Щека и губа у Глеба опять дергались, предвещая судорогу. Гость, сделав большой глоток, поднялся с кресла. Он стал между камином и Глебом так, что лицо его с резко очерченными скулами и твердым взглядом почти скрыла тень.
– Мне очень жаль, что кару принял ты один, — заговорил он. Глеб изо всех сил вцепился в подлокотники. — Моя вина, что я не остался в рядах на той последней ноябрьской демонстрации, хоть стрелять было уже бессмысленно. Ты слышал, я католик. Mea culpа, и я молился за тебя все это время…
– Твоя вина?! Почему бессмысленно? – Глеб уже весь трясся, глазные яблоки под полуприкрытыми веками метались из стороны в сторону, испарина покрыла лоб.
— Успокойся, послушай. Когда я шел на три ряда дальше и постепенно приближался к тебе, чтобы выстрелить в точности, как договаривались… я услышал в толпе переговоры одного в штатском. По спрятанной за воротником рации. Он сказал эти четыре слова, которые для меня решили всё… Он тихо сказал, но я был рядом и услышал. Он произнес: «Стрелок напротив. Всем приготовиться…»
— Что это значит? — Глеба перестало трясти, кровь за секунду отлила от лица.
— Это значит, что тебя вели, — ответил гость, снова садясь в кресло. — Это означает, что тебя разрабатывали еще с момента письма в Кремль и листовок, что твой замысел одиночки был на руку. Тебя разыгрывали в темную. Меня же спасли подслушанные слова. Если бы не они, я бы не побоялся выстрелить и отвлечь, а после них понял, что тебе и так дадут совершить задуманное. И только судьба в лице бдительного, получившего потом орден, сержантика спасла и Меченого, и тебя, а может, и еще многих.
— Нет. Тебя спас я, потому что на допросах молчал. Я просил расстрела, не хотел в психушку. И за твое имя мне его обещали. Но ради памяти отца я не мог… В экспертизе участвовали семь психиатров, двое из которых признали меня здоровым. Но диагноз пятерых врачей был прямо противоположным: они заявили о невменяемости. С заключением, спасшим мне жизнь, я не согласился. Но теперь это уже не важно. Я калека, а ты жил, зная правду…
— Сегодня и ты узнал, — сказал гость, допивая вино. — Мне рассказывали, трансляцию демонстрации тогда прервали в одиннадцать десять концертом классической музыки и возобновлена минут через пятнадцать.

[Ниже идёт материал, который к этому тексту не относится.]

/-- DRAW applies its items in order: afterwards each pixel is as its last item says, or as before if it has none;
items off the canvas are ignored one by one; every response is OK; nothing is sent and nothing else changes
(30_encoding.md R66, 40_framebuffer.md R77, 70_reset_and_hazards.md R134; decisions D5, D24). For an item whose
coordinate no command word can carry nothing is presented: the model's choice, log 22. -/
def Obligations.DrawAppliesItemsInOrder : Prop :=
  ∀ (items : List DrawItem) (s : State), s.busy = none → s.host = [] →
    ∃ t, runOps (draw items) s = .next t ∧
      (∀ (c : Column) (r : Row), pixel t.fb c r =
        match items.reverse.find? (fun d => d.x = (c.val : Int) ∧ d.y = (r.val : Int)) with
        | some d => d.on
        | none => pixel s.fb c r) ∧
      t = { s with fb := t.fb, rsp := s.rsp ++ List.replicate (present (draw items)).length ⟨.ok, 0#24⟩ } ∧
      ((∀ d ∈ items, Sext16 d.x ∧ Sext16 d.y) → (present (draw items)).length = items.length)

/-- RAW_BYTES reads the whole of FB, byte by byte, and writes nothing (30_encoding.md R65; decision D23). -/
def Obligations.RawBytesReadsWholeFb : Prop :=
  ∀ s : State, s.busy = none → s.host = [] →
    runOps rawBytes s = .next { s with
      rsp := s.rsp ++ (List.finRange 1024).map fun i => ⟨.ok, (memRead1 s.fb i).setWidth 24⟩ }

/-! ### The packet codec (41_packet_codec.md) -/

/-- ENCODE answers the three packet bytes, sync byte `0xF8 | (rw << 2) | (rs << 1)` first, and changes nothing
(41_packet_codec.md R85, R86; `rw = 1` is decision D26, the sync byte's values are general knowledge, log 7). -/
def Obligations.EncodeResult : Prop :=
  ∀ (value : Byte) (rs rw : Bool) (s : State),
    exec (.encode value rs rw) s = .next { s with rsp := s.rsp ++
      [⟨.ok, (0xF8#8 ||| (if rw then 0x04#8 else 0x00#8) ||| (if rs then 0x02#8 else 0x00#8)) ++
        (value &&& 0xF0#8) ++ (value <<< 4)⟩] }

/-- The nibble bytes: byte 1 is `value & 0xF0`, byte 2 is `(value << 4) & 0xFF` = `{value[3:0], 0000}`, both with the
low 4 bits zero, and `value = (byte1 & 0xF0) | (byte2 >> 4)` (30_encoding.md R58). -/
def Obligations.NibbleBytes : Prop :=
  ∀ (p : Params) (value : Byte) (rs rw : Bool), ∃ k, encodePacket p value rs rw = k ∧
    k.b1 = value &&& 0xF0#8 ∧ k.b2 = value <<< 4 ∧ k.b2 = value.extractLsb' 0 4 ++ 0#4 ∧
    k.b1.extractLsb' 0 4 = 0#4 ∧ k.b2.extractLsb' 0 4 = 0#4 ∧ value = (k.b1 &&& 0xF0#8) ||| (k.b2 >>> 4)

/-- For every value and flag combination, whatever the parameters: 3 bytes, the fixed sync pattern in the first
byte's high bits, high nibble then low nibble, low bits zero (41_packet_codec.md R89, 30_encoding.md R57). -/
def Obligations.PacketStructure : Prop :=
  ∀ (p : Params) (value : Byte) (rs rw : Bool), p.wf → ∃ k, encodePacket p value rs rw = k ∧ k.bytes.length = 3 ∧
    k.b0.extractLsb' 3 5 = p.syncHigh ∧ k.b1.extractLsb' 4 4 = value.extractLsb' 4 4 ∧
    k.b2.extractLsb' 4 4 = value.extractLsb' 0 4 ∧ k.b1.extractLsb' 0 4 = 0#4 ∧ k.b2.extractLsb' 0 4 = 0#4

/-- Packet decoding inverts `encode`, which is injective; and a packet that decodes is the encoding of what it carries,
so the well-formed packets are exactly the encoded ones (30_encoding.md R62, derived there). -/
def Obligations.PacketRoundTrip : Prop :=
  ∀ p : Params, p.wf →
    (∀ value rs rw, decodePacket p (encodePacket p value rs rw) = some ⟨value, rs, rw⟩) ∧
    (∀ k y, decodePacket p k = some y → encodePacket p y.value y.rs y.rw = k) ∧
    (∀ k, (∃ y, decodePacket p k = some y) ↔ k.WellFormed p) ∧
    ∀ v v' rs rs' rw rw', encodePacket p v rs rw = encodePacket p v' rs' rw' → v = v' ∧ rs = rs' ∧ rw = rw'

/-! ### The address translator (42_address_translator.md) -/

/-- XLATE answers `(r, g)` for `r < 32`, `(r - 32, g + 8)` for `r >= 32`, and PRECONDITION_VIOLATION when the row or
the group is out of range; nothing else changes (42_address_translator.md R93, R94, R95; the error is decision D6). -/
def Obligations.XlateResult : Prop :=
  (∀ (r g : Nat) (s : State), r < 32 → g < 8 →
    exec (.xlate r g) s = .next { s with rsp := s.rsp ++ [⟨.ok, BitVec.ofNat 24 (256 * r + g)⟩] }) ∧
  (∀ (r g : Nat) (s : State), 32 ≤ r → r < 64 → g < 8 →
    exec (.xlate r g) s = .next { s with rsp := s.rsp ++ [⟨.ok, BitVec.ofNat 24 (256 * (r - 32) + (g + 8))⟩] }) ∧
  ∀ (r g : Nat) (s : State), 64 ≤ r ∨ 8 ≤ g →
    exec (.xlate r g) s = .next { s with rsp := s.rsp ++ [⟨.preconditionViolation, 0#24⟩] }

/-- `xlate` is a bijection from the 512 word positions onto the 512 controller addresses, with the inverse
`r = v + 32*(h div 8)`, `g = h mod 8`; and `xlate(r, g)` is `xlate(r, 0)` with `g` added to the horizontal part
(42_address_translator.md R97, derived there). -/
def Obligations.TranslationBijection : Prop :=
  Function.Bijective (fun c : Row × Group => xlate c.1 c.2) ∧
  ∀ (r : Row) (g : Group),
    r.val = (xlate r g).1.val + 32 * ((xlate r g).2.val / 8) ∧ g.val = (xlate r g).2.val % 8 ∧
    (xlate r g).1 = (xlate r 0).1 ∧ (xlate r g).2.val = (xlate r 0).2.val + g.val

/-! ### The sequencer (43_sequencer.md) -/

/-- INIT in UNINIT with every `TxWrite` answered `ok` and every `Delay` returning: MODE = EXTGFX, OK, the eight events
in order, byte for byte; FB and all else unchanged (43_sequencer.md R100, R110, R111; command values general knowledge,
log 7; the chip-select bracket is decision D13). -/
def Obligations.InitSucceeds : Prop :=
  ∀ s : State, s.mode = .uninit → s.TransportOk 3 → s.DelaysReturn 3 →
    exec .init s = .next { s with
      mode := .extgfx, cs := false, rsp := s.rsp ++ [⟨.ok, 0#24⟩], tx := s.tx.after 3, dly := s.dly.after 3,
      out := s.out ++ [.cs true, .tx ⟨0xF8#8, 0x30#8, 0x00#8⟩ .ok, .dly Config.block.tInitSettle,
        .tx ⟨0xF8#8, 0x30#8, 0x40#8⟩ .ok, .dly Config.block.tInitSettle,
        .tx ⟨0xF8#8, 0x30#8, 0x60#8⟩ .ok, .dly Config.block.tInitSettle, .cs false] }

/-- INIT whose command number `k` fails: no later packet, no delay after the failed one, MODE = UNINIT, chip select
released, TRANSPORT_ERROR; FB and all else unchanged (43_sequencer.md R101, 60_exceptions.md R114; decisions D17,
D21). -/
def Obligations.InitFails : Prop :=
  ∀ (s : State) (k : Fin 3), s.mode = .uninit → s.TransportOk k.val → s.DelaysReturn k.val →
    s.txAnswer k.val = .answered .fail →
    exec .init s = .next { s with
      mode := .uninit, cs := false, rsp := s.rsp ++ [⟨.transportError, 0#24⟩], tx := s.tx.after (k.val + 1),
      dly := s.dly.after k.val,
      out := s.out ++ (initTrace Config.block).take (2 * k.val + 1) ++
        [.tx (initPacket Config.block (initCommands.get k)) .fail, .cs false] }

/-- INIT in any MODE but UNINIT answers ALREADY_INITIALIZED, FLUSH in any MODE but EXTGFX answers NOT_INITIALIZED;
neither produces an event or changes anything else (43_sequencer.md R109, 60_exceptions.md R117, R118; the spec's own
decision D14). -/
def Obligations.ModePreconditions : Prop :=
  (∀ s : State, s.mode ≠ .uninit →
    exec .init s = .next { s with rsp := s.rsp ++ [⟨.alreadyInitialized, 0#24⟩] }) ∧
  ∀ s : State, s.mode ≠ .extgfx →
    exec .flush s = .next { s with rsp := s.rsp ++ [⟨.notInitialized, 0#24⟩] }

/-- FLUSH in EXTGFX with every `TxWrite` answered `ok` and every `Delay` returning: OK, the whole trace of 64 rows in
increasing order, and nothing else changes (43_sequencer.md R102, R103, R110, R111; row order is decision D20). -/
def Obligations.FlushSucceeds : Prop :=
  ∀ s : State, s.mode = .extgfx → s.TransportOk 1152 → s.DelaysReturn (flushDelays Config.block) →
    exec .flush s = .next { s with
      cs := false, rsp := s.rsp ++ [⟨.ok, 0#24⟩], tx := s.tx.after 1152,
      dly := s.dly.after (flushDelays Config.block), out := s.out ++ flushTrace Config.block s.fb }

/-- FLUSH whose packet number `k` fails, counted from 0: the trace up to that packet, the failed packet, `Cs(0)`,
TRANSPORT_ERROR; no later packet, no delay after it; FB, MODE and all else unchanged (43_sequencer.md R104,
60_exceptions.md R114, R121; decision D21). -/
def Obligations.FlushFails : Prop :=
  ∀ (s : State) (k : Nat) (pkt : Packet), s.mode = .extgfx →
    (flushPackets Config.block s.fb)[k]? = some pkt → s.TransportOk k →
    s.DelaysReturn (dlyCount (cutBefore k (flushTrace Config.block s.fb))) → s.txAnswer k = .answered .fail →
    exec .flush s = .next { s with
      cs := false, rsp := s.rsp ++ [⟨.transportError, 0#24⟩], tx := s.tx.after (k + 1),
      dly := s.dly.after (dlyCount (cutBefore k (flushTrace Config.block s.fb))),
      out := s.out ++ cutBefore k (flushTrace Config.block s.fb) ++ [.tx pkt .fail, .cs false] }

/-- The sizes and the order of a FLUSH's trace, for all parameters: its `Tx` events are the 1152 packets, all `ok`;
packets `18r`, `18r + 1` (from 0) are the address-set of row `r` and packet `18r + 2 + k` carries `FB[16r + k]`;
3456 wire bytes; the delays; one `Cs(1)` first and one `Cs(0)` last (43_sequencer.md R107, derived there). -/
def Obligations.FlushSizesAndOrder : Prop :=
  ∀ (p : Params) (fb : Memory),
    txEvents (flushTrace p fb) = (flushPackets p fb).map (fun k => (k, .ok)) ∧
    (flushPackets p fb).length = 1152 ∧
    (∀ r : Row,
      (flushPackets p fb)[18 * r.val]? = some (encodePacket p (verticalByte p (xlate r 0).1) false false) ∧
      (flushPackets p fb)[18 * r.val + 1]? = some (encodePacket p (horizontalByte p (xlate r 0).2) false false) ∧
      ∀ k : Fin 16, (flushPackets p fb)[18 * r.val + 2 + k.val]? =
        some (encodePacket p (memRead1 fb (rowByte r k)) true false)) ∧
    (wireBytes (flushTrace p fb)).length = 3456 ∧ dlyCount (flushTrace p fb) = flushDelays p ∧
    (flushTrace p fb).count (.cs true) = 1 ∧ (flushTrace p fb).count (.cs false) = 1 ∧
    (flushTrace p fb).head? = some (.cs true) ∧ (flushTrace p fb).getLast? = some (.cs false)

/-- The row transfer in wire bytes with the default literals: packet 1 `F8` and the nibbles of `0x80 | v`, packet 2
`F8 80 00` in the upper half and `F8 80 80` in the lower, then `FA` and the nibbles of each row byte
(43_sequencer.md R103, derived there; literals general knowledge, log 7). -/
def Obligations.RowTransferBytes : Prop :=
  ∀ (fb : Memory) (r : Row),
    rowPackets Config.block fb r =
      [⟨0xF8#8, (0x80#8 ||| BitVec.ofNat 8 (r.val % 32)) &&& 0xF0#8, (0x80#8 ||| BitVec.ofNat 8 (r.val % 32)) <<< 4⟩,
        ⟨0xF8#8, 0x80#8, if r.val < 32 then 0x00#8 else 0x80#8⟩] ++
      (List.finRange 16).map fun k =>
        ⟨0xFA#8, memRead1 fb (rowByte r k) &&& 0xF0#8, memRead1 fb (rowByte r k) <<< 4⟩

/-- FB is never changed by FLUSH or INIT, whether they succeed, fail, are refused or never end: "any failure mid-flush
must leave the framebuffer's in-memory state untouched" (40_framebuffer.md R83). -/
def Obligations.SequencerKeepsFb : Prop :=
  ∀ s : State, ∃ t u, exec .init s = .next t ∧ exec .flush s = .next u ∧ t.fb = s.fb ∧ u.fb = s.fb

/-- A FLUSH depends only on FB and on what the platform answers: two blocks in EXTGFX with the same FB and the same
answers produce the same events, the same response and the same ending, whatever they flushed before
(43_sequencer.md R105). -/
def Obligations.FlushDependsOnlyOnFb : Prop :=
  ∀ s s' : State, s.mode = .extgfx → s'.mode = .extgfx → s.busy = none → s'.busy = none → s.fb = s'.fb →
    s.tx = s'.tx → s.dly = s'.dly →
    ∃ t t' events responses, exec .flush s = .next t ∧ exec .flush s' = .next t' ∧
      t.out = s.out ++ events ∧ t'.out = s'.out ++ events ∧ t.rsp = s.rsp ++ responses ∧
      t'.rsp = s'.rsp ++ responses ∧ t.busy = t'.busy ∧ t.cs = t'.cs ∧ t.tx = t'.tx ∧ t.dly = t'.dly

/-- A `TxWrite` of INIT, or a `Delay` of INIT, that never returns: no response, the operation stays in progress at
that call, chip select stays asserted, MODE is as far as it got, and the block has no further step unless it is reset
(60_exceptions.md R119, 70_reset_and_hazards.md R140, U5; what the trace holds of such a call is the model's choice,
log 4). -/
def Obligations.StalledInitStaysInProgress : Prop :=
  ∀ (s : State) (k : Fin 3), s.mode = .uninit → s.DelaysReturn k.val →
    (s.TransportOk k.val → s.txAnswer k.val = .never →
      exec .init s = .next { s with
        mode := if k = 0 then .uninit else .basic, cs := true, busy := some (.initSend (initCommands.get k)),
        tx := s.tx.after (k.val + 1), dly := s.dly.after k.val,
        out := s.out ++ (initTrace Config.block).take (2 * k.val + 1) }) ∧
    (s.TransportOk (k.val + 1) → s.delayAnswer k.val = .never →
      exec .init s = .next { s with
        mode := if k = 0 then .uninit else .basic, cs := true, busy := some (.initSettle (initCommands.get k)),
        tx := s.tx.after (k.val + 1), dly := s.dly.after (k.val + 1),
        out := s.out ++ (initTrace Config.block).take (2 * k.val + 3) })

/-- A FLUSH whose port call `q` never returns, a `TxWrite` or a `Delay`: no response, the operation stays in progress at
exactly that call (its row, group and phase), chip select stays asserted, FB and MODE are unchanged, and the block has
no further step unless it is reset. A `TxWrite` at `q` is the one for packet number `q.sendsBefore`: `18*r` and
`18*r + 1` for the address-set of row `r`, `18*r + 2 + 2*g` and `18*r + 3 + 2*g` for the bytes of word `(r, g)`
(60_exceptions.md R119, 70_reset_and_hazards.md R140, 10_state.md R14, R21, U5; what the trace holds of such a call is
the model's choice, log 4). -/
def Obligations.StalledFlushStaysInProgress : Prop :=
  ∀ (s : State) (q : SeqPoint), s.mode = .extgfx → q.mode = .extgfx → s.TransportOk q.sendsBefore →
    s.DelaysReturn (q.delaysBefore Config.block) →
    (∀ k, q.packet Config.block s.fb = some k → s.txAnswer q.sendsBefore = .never →
      (flushPackets Config.block s.fb)[q.sendsBefore]? = some k ∧
      ∃ t, exec .flush s = .next t ∧
        t = { s with
          cs := true, busy := some q, tx := s.tx.after (q.sendsBefore + 1),
          dly := s.dly.after (q.delaysBefore Config.block),
          out := s.out ++ cutBefore q.sendsBefore (flushTrace Config.block s.fb) } ∧
        ((∀ rest, t.host ≠ .reset :: rest) → step t = .fault (.portNeverReturned q))) ∧
    ∀ n, q.delay Config.block = some n → s.delayAnswer (q.delaysBefore Config.block) = .never →
      ∃ t, exec .flush s = .next t ∧
        t = { s with
          cs := true, busy := some q, tx := s.tx.after q.sendsBefore,
          dly := s.dly.after (q.delaysBefore Config.block + 1),
          out := s.out ++ cutThroughDelay (q.delaysBefore Config.block) (flushTrace Config.block s.fb) } ∧
        t.out.getLast? = some (.dly n) ∧
        ((∀ rest, t.host ≠ .reset :: rest) → step t = .fault (.portNeverReturned q))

В тот же день в вечернем выпуске я услышал о покушении. Сказали, что во время праздничной демонстрации на Красной площади в районе ГУМа прозвучали выстрелы. И что по сообщению пресс-службы КГБ СССР задержан житель Ленинграда, произведший из обреза охотничьего ружья два выстрела в воздух. Пострадавших нет. Ведется расследование. Глеб, что скажешь? Простишь мою вину теперь? Понимаешь ты сейчас, что не из-за страха я тебя оставил?.. Из-за бессмысленности всего.
— Конечно, старик, — ответил Глеб, поднимаясь. — Ты не думай, я давно всё отпустил, и теперь холоден, как сталь на морозе. Да. Только эти твои слова надо осознать, привыкнуть к мысли… Я выйду покурить, ты не против? Пройдусь вокруг немного. А ты посиди, отдохни. И не бери дурного в голову. Главное, что история всё расставила справедливо и без нас… и что мы живы. Не так ли?
Мужчина кивнул, удивившись тому, как вдруг отяжелела голова.
Глеб оставил гостя сидящим в кресле. Выйдя на крыльцо и чувствуя подступающее удушье, он перегнулся через перила.
Вызвав трижды рвоту и через время ощутив облегчение, достал из мятой пачки единственную целую «Стюардессу», прикурил. Ночное Тропшино молчало, только со стороны станции донесся затихающий звук тепловозного гудка. Болел прокушенный во время судорог язык.
Обойдя вокруг дачного домика, надышавшись морозным воздухом с примесью запахов прелой листвы и грибов, Глеб подошел к росшему у окна кусту хризантем. Аромат был еле слышен, но отчетлив в безветрии. В свете луны он заметил застывшую капельку на белоснежном лепестке, дотронулся, и она скатилась на ладонь.
Войдя в комнату с потухшим камином, он зажег верхний свет. Взглянув на кресло, где застыло скрюченное жестокой агонией тело, он прошел к шкафу, чтобы достать приготовленный мешок.